> _WHAT TO DO_
Of all the lines in the entries below, give again exactly those starting at the line containing "t => some t" and ending at the line containing "vectors use. -/", both ends included, and no others.

> _EXTRACTED INFORMATION_
-- ==== Sys2Proof/Tests/Slice0.lean ====
section
/-! SUPPORT. Tests: ill-formed terms, words decoded, one small test or two per instruction with the values of
95_test_vectors.md, and a witness for the hypotheses of every statement. -/

open Sys2Proof Sys2Proof.Machine Sys2Proof.Statements

namespace Sys2Proof.Tests

/-! ### Helpers -/

/-- The next state of an outcome. -/
def nextOf : Host.Outcome State Machine.Fault Refusal → Option State
  | .next t => some t
  | .fault _ => none
  | .refused _ => none

/-- The refusal of an outcome. -/
def refusalOf : Host.Outcome State Machine.Fault Refusal → Option Refusal
  | .refused r => some r
  | .next _ => none
  | .fault _ => none

/-- What an operation returned. -/
def retOf (o : Host.Outcome State Machine.Fault Refusal) : Option Value := (nextOf o).map State.ret

/-- What a step emitted. -/
def eventsOf (o : Host.Outcome State Machine.Fault Refusal) : Option (List Event) := (nextOf o).map State.events

/-- The end state as 95_test_vectors.md writes it: `(acc; esc_pending; n_cached; fault)`. -/
def view (s : State) : List Byte × Bool × Half × BitVec 3 := (s.acc, s.escPending, s.nCached, s.fault)

/-- The view after an operation. -/
def viewOf (o : Host.Outcome State Machine.Fault Refusal) : Option (List Byte × Bool × Half × BitVec 3) :=
  (nextOf o).map view

/-- A decoder in a given state. -/
def dec (m : Bool) (acc : List Byte) (e : Bool) (n : Half) : State :=
  { State.reset with mode := m, acc := acc, escPending := e, nCached := n }

/-- The same with other parameters. -/
def tune (s : State) (f : Config → Config) : State := { s with cfg := f s.cfg }

/-- A logical frame of an unescaped wire. -/
def frameOf (p : List Byte) (ck : Byte) : Frame := ⟨0x7E#8, p, ck, false⟩

/-- The address that most vectors use. -/
def addr : Address := ⟨0x00#8, 0x13#8, 0xA2#8, 0x00#8, 0x40#8, 0x52#8, 0x2B#8, 0xAA#8⟩

/-! ### WellFormed: an ill-formed term for each check -/

theorem test_wf_escaped_delimiter : (Instr.escaped 0x7E#8).wf = false := by decide
theorem test_wf_data_delimiter : (Instr.data 0x7E#8).wf = false := by decide
theorem test_wf_frame_too_long :
    (Instr.parseMux (frameOf (List.replicate 65536 0x00#8) 0xFF#8)).wf = false ∧
    (Instr.otherTag (frameOf (List.replicate 65536 0x00#8) 0xFF#8)).wf = false := by
  simp only [Instr.wf, Frame.wf, Frame.len, frameOf, List.length_replicate]; decide
theorem test_wf_raw_too_short :
    (Instr.frameTypeOffset [0x7E#8] true).wf = false ∧ (Instr.logicalSum [0x7E#8, 0x00#8] true).wf = false ∧
    (Instr.checksum [0x7E#8, 0x7D#8, 0x31#8] true).wf = false ∧ (Instr.checksumValid [] true).wf = false := by decide
theorem test_wf_empty_payload : (Instr.encodeFrame [] true).wf = false := by decide
theorem test_wf_payload_too_long :
    (Instr.encodeFrame (List.replicate 65536 0x00#8) true).wf = false ∧
    (Instr.buildTransmit addr 1#8 (List.replicate 65522 0x00#8) true).wf = false ∧
    (Instr.buildRemoteATCommand addr 1#8 0x44#8 0x30#8 (List.replicate 65521 0x00#8) true).wf = false := by
  simp only [Instr.wf, payloadFits, List.length_replicate]; decide
theorem test_wf_accepts :
    (Instr.escaped 0x33#8).wf = true ∧ (Instr.encodeFrame [0x8A#8] true).wf = true ∧
    (Instr.frameTypeOffset [0x7E#8, 0x00#8, 0x02#8] true).wf = true := by decide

> _ANSWER TO THE EXERCISE_
  | .next t => some t
  | .fault _ => none
  | .refused _ => none

/-- The refusal of an outcome. -/
def refusalOf : Host.Outcome State Machine.Fault Refusal → Option Refusal
  | .refused r => some r
  | .next _ => none
  | .fault _ => none

/-- What an operation returned. -/
def retOf (o : Host.Outcome State Machine.Fault Refusal) : Option Value := (nextOf o).map State.ret

/-- What a step emitted. -/
def eventsOf (o : Host.Outcome State Machine.Fault Refusal) : Option (List Event) := (nextOf o).map State.events

/-- The end state as 95_test_vectors.md writes it: `(acc; esc_pending; n_cached; fault)`. -/
def view (s : State) : List Byte × Bool × Half × BitVec 3 := (s.acc, s.escPending, s.nCached, s.fault)

/-- The view after an operation. -/
def viewOf (o : Host.Outcome State Machine.Fault Refusal) : Option (List Byte × Bool × Half × BitVec 3) :=
  (nextOf o).map view

/-- A decoder in a given state. -/
def dec (m : Bool) (acc : List Byte) (e : Bool) (n : Half) : State :=
  { State.reset with mode := m, acc := acc, escPending := e, nCached := n }

/-- The same with other parameters. -/
def tune (s : State) (f : Config → Config) : State := { s with cfg := f s.cfg }

/-- A logical frame of an unescaped wire. -/
def frameOf (p : List Byte) (ck : Byte) : Frame := ⟨0x7E#8, p, ck, false⟩

/-- The address that most vectors use. -/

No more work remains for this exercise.